Not really, but a little is fine.


----------



## ItsEasierToRun

Yes but not too much. Stallone is an example of too much lol.


----------



## lisbeth

ItsEasierToRun said:


> Yes but not too much. Stallone is an example of too much lol.


Yeah this is too much.

But generally veins are hot.


----------



## xRoh

I like this level of veiny..


----------



## Stilla

^ Aaaah yes. Drools.


----------



## moloko

Physical attraction is weird.


----------



## sad vlad

failoutboy said:


> What about bulging veins on the sides of your head? Attractive?

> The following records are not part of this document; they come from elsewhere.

-- ==== Sys2Proof/Machine/Receive.lean ====
section
/-! DEFINITION. Slots as they arrive (09_clouzlink.md R233 to R248): error correction and check values, HOLD and ABORT
flags, Plan slots and `FORWARD` runs (R121 to R124, R234), sealed frames (R206), unscheduled slots in their order, and
replays (R243 to R245). -/

namespace Sys2Proof.Machine

/-! ### Codewords, check values and requests for replay -/

/-- R243: a slot is asked for again. -/
def askReplay (s : State) (p b n : Nat) : State :=
  modTraf s p fun t =>
    if t.wanted.any fun w => w.beat == b && w.slot == n then t
    else { t with wanted := t.wanted ++ [{ beat := b, slot := n, since := s.time.beat }] }

/-- Corrected symbols of a lane in use are counted (row E); a declared lane is retired (R226). -/
def countSymbols (p : Nat) (s : State) (e : Nat × Nat) : State :=
  let lane := e.2
  if e.1 = 0 || 4 < lane || (trafOf s p).lanesRx.getLsbD lane || idleOf (trafOf s p).lanesRx = lane then s
  else
    let r := countError s rowE (laneIndex p 1 lane) e.1
    if r.2 then retireLane r.1 p lane else r.1

/-- What the FEC reports of a slot's codewords (Table 09-9, rows E and F). -/
def countFec (s : State) (p : Nat) (rx : RxSlot) : State :=
  let s1 := modErrs s p fun e =>
    { e with fecCorrected := BitVec.ofNat 24 (satAdd 24 e.fecCorrected.toNat rx.correctedCodewords)
             fecUncorr := BitVec.ofNat 16 (satAdd 16 e.fecUncorr.toNat (b2n rx.uncorrectable)) }
  let s2 := rx.laneSymbols.zipIdx.foldl (countSymbols p) s1
  if rx.uncorrectable then
    let r := countError s2 rowF (2 * p + 1) 1
    if r.2 then retireLane r.1 p (worstLane r.1 p) else r.1
  else s2

/-- R238: the slot's `FRAME` check, with this module's own identifier, port and expected beat. -/
def checkHolds (s : State) (p : Nat) (x : SlotImg) : Bool :=
  !(portOf s p).cvMode
  || (x.hdr.cvPresent
      && x.check.toNat == slotCheck (portOf s p).cvPoly.toNat (moduleId s).toNat p (trafOf s p).rxBeat x.hdr x.payload)

/-- R238: a failed check is counted (row G); the slot is asked for again. -/
def failCheck (s : State) (p n : Nat) : State :=
  let s1 := modErrs s p fun e => { e with checkFails := BitVec.ofNat 8 (satAdd 8 e.checkFails.toNat 1) }
  let r := countError s1 rowG (2 * p + 1) 1
  if r.2 then failPort r.1 p pcLanes else askReplay r.1 p (trafOf s p).rxBeat n

/-- HOLD and ABORT of a header, whatever its kind (R235, R274, R281). -/
def readFlags (s : State) (h : SlotHdr) : State :=
  let s1 := if h.hold then receiveHold s h.holdJob else s
  if h.abort then receiveAbort s1 h.abortJob h.abortColl h.abortOrigin h.abortHops.toNat else s1

/-! ### Sealed frames that fail (R206) -/

/-- A failed frame is counted at the pane it was for, and recorded. -/
def sealFail (s : State) (q src kind : Nat) (srcDevice : BitVec 16) : State :=
  let s1 := modRmo s q fun u => { u with sealFails := BitVec.ofNat 16 (satAdd 16 u.sealFails.toNat 1) }
  record s1 0x0403 (srcPane q) q
    (natLe 4 (pane s q).jobTag.toNat ++ natLe 2 srcDevice.toNat ++ natLe 1 src ++ natLe 1 kind)

/-! ### Plan slots (R121 to R124, R234, R239, R244) -/

/-- R124: Plan data that no receive run covers is dropped and counted, with one event a beat. -/
def misplace (s : State) (p n : Nat) (g : Group) (pb : Nat) : State :=
  let lead := leadOf g.members
  let s1 := modGroup s lead fun g => { g with misplaced := g.misplaced + 1, misplacedBeat := some s.time.beat }
  if g.misplacedBeat = some s.time.beat then s1
  else record s1 0x0201 (srcPort p) lead
    (natLe 4 (groupTag s g).toNat ++ natLe 1 p ++ natLe 1 n ++ natLe 4 (pb % 2 ^ 32))

/-- R122, R244: a slot under a `FORWARD` run is to leave in the next plan beat; a replayed one at once. -/
def forwardSlot (s : State) (g : Group) (run : SlotRun) (pb idx : Nat) (replay : Option (Nat × Nat)) (x : SlotImg) :
    State :=
  let x' : SlotImg := { x with hdr := { x.hdr with planBeat := BitVec.ofNat 32 (pb + 1) } }
  modTraf s run.outPort fun t =>
    { t with fwd := t.fwd ++ [{ lead := leadOf g.members, planBeat := pb + 1, index := idx, img := x', asReplay := replay }] }

/-- The payload of a stream slot for a pane's context: opened when it is sealed; none when it fails (R206). -/
def openStream (s : State) (g : Group) (q : Nat) (x : SlotImg) : Option (List Byte) :=
  if x.hdr.isSealed then (sealKeyOf s q (leAt x.payload 3023 1)).bind fun k => openPayload k x.hdr x.payload
  else if g.isSealed then none else some x.payload

/-- R119, R121: one slot of a receive stream is written into its panes; the last of them completes the stream. -/
def landStream (s : State) (g : Group) (d : List Byte) (run : SlotRun) (pb idx : Nat) (data : List Byte) : State :=
  let st := planStream d run.stream
  let step := pb / max 1 (planStepBeats d)
  let k := runSlot run (pb % max 1 (planStepBeats d)) idx
  let size := slotData g.isSealed
  let bytes := data.take (min size (st.length - k * size))
  let lead := leadOf g.members
  let s1 := (planMaskPanes g st.paneMask).foldl (fun s q => nearWrite s q (gaOfs st.addr + k * size) bytes) s
  let key := step * 65536 + run.stream
  let got := match (groupLed s1 lead).bind (·.run) with
    | some r => tblGet 0 r.received key + 1
    | none => 0
  let s2 := modRun s1 lead fun r =>
    let r1 := { r with received := tblPut 0 r.received key got }
    match streamColl d st with
    | some i =>
      let ck := chunkKey step run.stream (k / max 1 (planColl d i).chunkSlots)
      { r1 with chunks := tblPut (0, 0) r.chunks ck ((tblGet (0, 0) r.chunks ck).1 + 1, max pb (runBeat r)) }
    | none => r1
  if got = streamSlots g.isSealed st then arriveRef s2 g st.doneLatch else s2

/-- A Plan slot under a receive run of a stream. -/
def takeStream (s : State) (p : Nat) (g : Group) (d : List Byte) (run : SlotRun) (pb idx : Nat) (x : SlotImg) : State :=
  let st := planStream d run.stream
  let q := (planMaskPanes g st.paneMask).headD (leadOf g.members)
  match openStream s g q x with
  | none =>
    let src := if x.hdr.isSealed then (leAt x.payload 3022 1, BitVec.ofNat 16 (leAt x.payload 3020 2))
               else (0xFF, x.hdr.srcDevice)
    contextFault (sealFail s q src.1 kPlan src.2) q fcSeal (srcPane q) noCell 0 0
  | some data =>
    let dest := mkGa (moduleId s).toNat (planPane g (gaPane st.addr)) 0 (gaOfs st.addr)
    let s1 := if (portOf s p).cvMode then s
              else cvSlot s p true g d run (pb % max 1 (planStepBeats d)) idx dest x.payload
    landStream s1 g d run pb idx data

/-- A Plan slot in its place: plan beat `pb`, physical slot `n` of port `p`. A `FORWARD` run covers what `PORT` receives,
whatever its `DIR` (log entry 71). -/
def placePlan (s : State) (p n : Nat) (g : Group) (d : List Byte) (r : Run) (pb : Nat) (replay : Option (Nat × Nat))
    (x : SlotImg) : State :=
  let idx := bitRank (allocOf s g p true) n
  let rel := pb % max 1 (planStepBeats d)
  let covers (y : SlotRun) : Bool := y.port == p && (y.rx || y.kindCode == 2) && runCovers y rel idx
  match if beyondEnd d r pb then none else (planRuns d).find? covers with
  | none => misplace s p n g pb
  | some run =>
    let s1 := meterTorus s (leadOf g.members) 3072
    if run.kindCode = 2 then forwardSlot s1 g run pb idx replay x else takeStream s1 p g d run pb idx x

/-- The plan beat that a module beat took for a run; none in a held beat (R123). -/
def takenAt (r : Run) (b : Nat) : Option Nat := (r.taken.find? fun e => e.1 == b).map Prod.snd

/-- A `PLAN` slot of beat `b` and slot `n` (R123, R124, R234, R241). A replay that a neighbour's `FORWARD` run has passed
on (`passed`) goes by the plan beat it carries. -/
def receivePlan (s : State) (p b n : Nat) (passed : Option (Nat × Nat)) (x : SlotImg) : State :=
  match slotOwner s p n true with
  | none => s
  | some g => match g.plan, g.run with
    | some d, some r =>
      if !r.started || !issuesStill s g then s
      else match passed with
        | some o => match (r.taken.map Prod.snd).find? fun pb => pb % 2 ^ 32 == x.hdr.planBeat.toNat with
          | some pb => placePlan s p n g d r pb (some o) x
          | none => s
        | none => match takenAt r b with
          | none => s
          | some pb =>
            if pb % 2 ^ 32 ≠ x.hdr.planBeat.toNat then misplace s p n g pb
            else placePlan s p n g d r pb (if x.hdr.kind.toNat = kReplay then some (b, n) else none) x
    | _, _ => s

/-! ### Unscheduled slots (R246 to R250) -/

/-- A message on its way through to another module (R192, R248). -/
def passOn (s : State) (key : Nat × Nat × Nat) (c : Nat) (device : BitVec 16) (bytes : List Byte)
    (sealed' : Option SlotHdr) : State :=
  sendParcel s { klass := c, device := device, bytes := bytes, pane := none, via := 16 + key.1, sealedHdr := sealed'
                 slot := some key }

/-- The module that a message is for. -/
def msgDevice (m : Msg) : BitVec 16 := if m.isResponse then m.srcDevice else BitVec.ofNat 16 (gaDevice m.target)

/-- The pane here that a message is for. -/
def msgPane (s : State) (m : Msg) : Option Nat := if m.isResponse then some m.srcPane.toNat else targetPane s m

/-- A message for this module: metered to its pane (R445), and delivered; an unsealed one for a sealed group fails
(R206). -/
def takeMsg (s : State) (m : Msg) : State :=
  let kind := if m.isResponse then kResponse else kRequest
  match msgPane s m with
  | some q =>
    if groupSealed s q && !m.isSealed then sealFail s q m.srcPane.toNat kind m.srcDevice
    else
      let s1 := meterTorus s q (msgBytes m).length
      if m.isResponse then deliverResponse s1 m else deliverRequest s1 m
  | none => deliverRequest s m

/-- A message of a slot: for this module, or on its way through. -/
def routeMsg (key : Nat × Nat × Nat) (c : Nat) (s : State) (m : Msg) : State :=
  if msgDevice m == moduleId s then takeMsg s m else passOn s key c (msgDevice m) (msgBytes m) none

/-- A `MGMT` message (Tables 09-7 and 21-5). Others have no layout: the commands that they stand for are rows of their
own. -/
def routeMgmt (s : State) (key : Nat × Nat × Nat) (d : List Byte) : State :=
  let t := leAt d 0 1
  if t = 0x01 then
    let device : BitVec 16 := BitVec.ofNat 16 (leAt d 2 2)
    let r : RefusalMsg :=
      { srcDevice := device, srcPane := BitVec.ofNat 4 (leAt d 1 1), tag := BitVec.ofNat 32 (leAt d 4 4)
        retryAt := leAt d 8 6 }
    if device == moduleId s then modRmo s r.srcPane.toNat fun u => { u with refQ := u.refQ ++ [r] }
    else passOn s key 2 device (bytesAt d 0 32) none
  else if 0x02 ≤ t && t ≤ 0x04 then
    let f := parseFrag d
    if f.device == moduleId s then fmArrive s f else fmForward s key.1 (some key) f
  else s

/-- A storm frame for a pane here (R387), metered to it; an unsealed one for a sealed group fails (R206). -/
def takeBulk (s : State) (d : List Byte) (isSealed : Bool) : State :=
  let q := gaPane (frameDest d)
  if groupSealed s q && !isSealed then sealFail s q 0xFF kBulk (frameHdr d).device
  else receiveFrame (meterTorus s q 3072) d

/-- A `BULK` payload in the clear: a storm frame for this module, or one on its way through. -/
def routeBulk (s : State) (key : Nat × Nat × Nat) (d : List Byte) : State :=
  let device : BitVec 16 := BitVec.ofNat 16 (gaDevice (frameDest d))
  if device == moduleId s then takeBulk s d false else passOn s key 3 device d none

/-- An unsealed slot of a class. -/
def takeClear (s : State) (key : Nat × Nat × Nat) (c : Nat) (d : List Byte) : State :=
  if c = 2 then routeMgmt s key d
  else if c = 3 then routeBulk s key d
  else (parseMsgs false 96 d).foldl (routeMsg key c) s

/-- The context here whose job a sealed slot names. -/
def sealPane (s : State) (tag : BitVec 32) : Option Nat :=
  (List.range 16).find? fun q => tag != 0 && (pane s q).jobTag == tag && holdsContext s q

Is that you? The guy in the picture seems to copy your avatar. You should have added 2 doggy ears.


----------



## eveningbat

Veins do not look bad. But the weird things I like are slim arms, hands and wrists, long slender fingers and a bit sharp knuckles.  It is so sensual.


----------



## cafune

mhm, I can appreciate subtle veins on the arms and hands (given the arms aren't too muscular!)


----------



## moloko

This thread is making me feel good about myself. Never thought...


----------



## coniconon

xRoh said:


> I like this level of veiny..


:yes maybe a little less veiny but yeah that's like the limit for me


----------



## beffa

not too much but yeah 

not a dealbreaker though dunno it's just like ooo when i see it hah


----------



## kiirby

Mine are a little too pronounced, especially when it's hot. It really bothers me and I'm self conscious about them.


----------



## twitchy666

*nice personal blood network*

mine are by far the biggest in my feet when I get home for a shower!

I've faced my horrid hate of cross-country running at school when I always came absolutely last making me miserable. The fattest boy always finished in the top group while we ran together a lot of the time and he encouraged me. I was OK with 100m or 200m sprints.

A lot of this in the DNA. I reckon DNA is your blessed luck. Efforts do so little in life.

I wish I could see the veins while running but there aren't transparent trainers. I love sandals. Arm work is nice to see in the mirrors.


----------



## Sacrieur

I have received numerous comments about how attractive my veins are, so yes.


----------



## ItsEasierToRun

failoutboy said:


> What about bulging veins on the sides of your head? Attractive?


Afff?


----------



## lisbeth

xRoh said:


> I like this level of veiny..


Swooooon.

I can't see veins without wanting to run my fingertips down them.


----------



## ItsEasierToRun

How bout this?


----------



## Gwynevere

When I see bulging veins, it makes me think about them getting hit or hooked on/caught by something and popping open and bleeding everywhere.


----------



## millenniumman75

failoutboy said:


> What about bulging veins on the sides of your head? Attractive?


I am thinking "embolism" or "aneurysm" or "stroke" or something like that :afr


----------



## Monotony

ItsEasierToRun said:


> Afff?


----------



## gunner21

ItsEasierToRun said:


> Afff?


Afff has come back all shredded to take revenge on SAS. Watch out feminazis.


----------



## lisbeth

ItsEasierToRun said:


> How bout this?


My interest in this image is purely intellectual.


----------



## Ape in space

Yes, it signals to the female that the male possesses physical strength and/or combat skills necessary to prevent predators from eating her and her offspring. It also signals that he most likely has high quality sperm that will increase the genetic robustness of her line. Thus when a male with large muscles and the resulting vasculature enters the field of vision of a fertile female, this provides the female with valuable information about his suitability as a mate. This then causes the female to remove her clothes and prepare her body for entry by the male.


----------



## calichick

xRoh said:


> I like this level of veiny..


On a side note......his hands are tiny.

and you know what they say about guys with small hands.


----------



## Sacrieur

calichick said:


> On a side note......his hands are tiny.
> 
> and you know what they say about guys with small hands.


He can more easily grasp small objects?


----------



## calichick

Sacrieur said:


> He can more easily grasp small objects?


Yes, he definitely has more control over his small object.

...


----------



## lisbeth

calichick said:


> On a side note......his hands are tiny.


I noticed that too but was hoping it was just the angle of the photograph.


----------



## probably offline

Slightly visible ones can look good(not on huge muscles). I don't really care all that much.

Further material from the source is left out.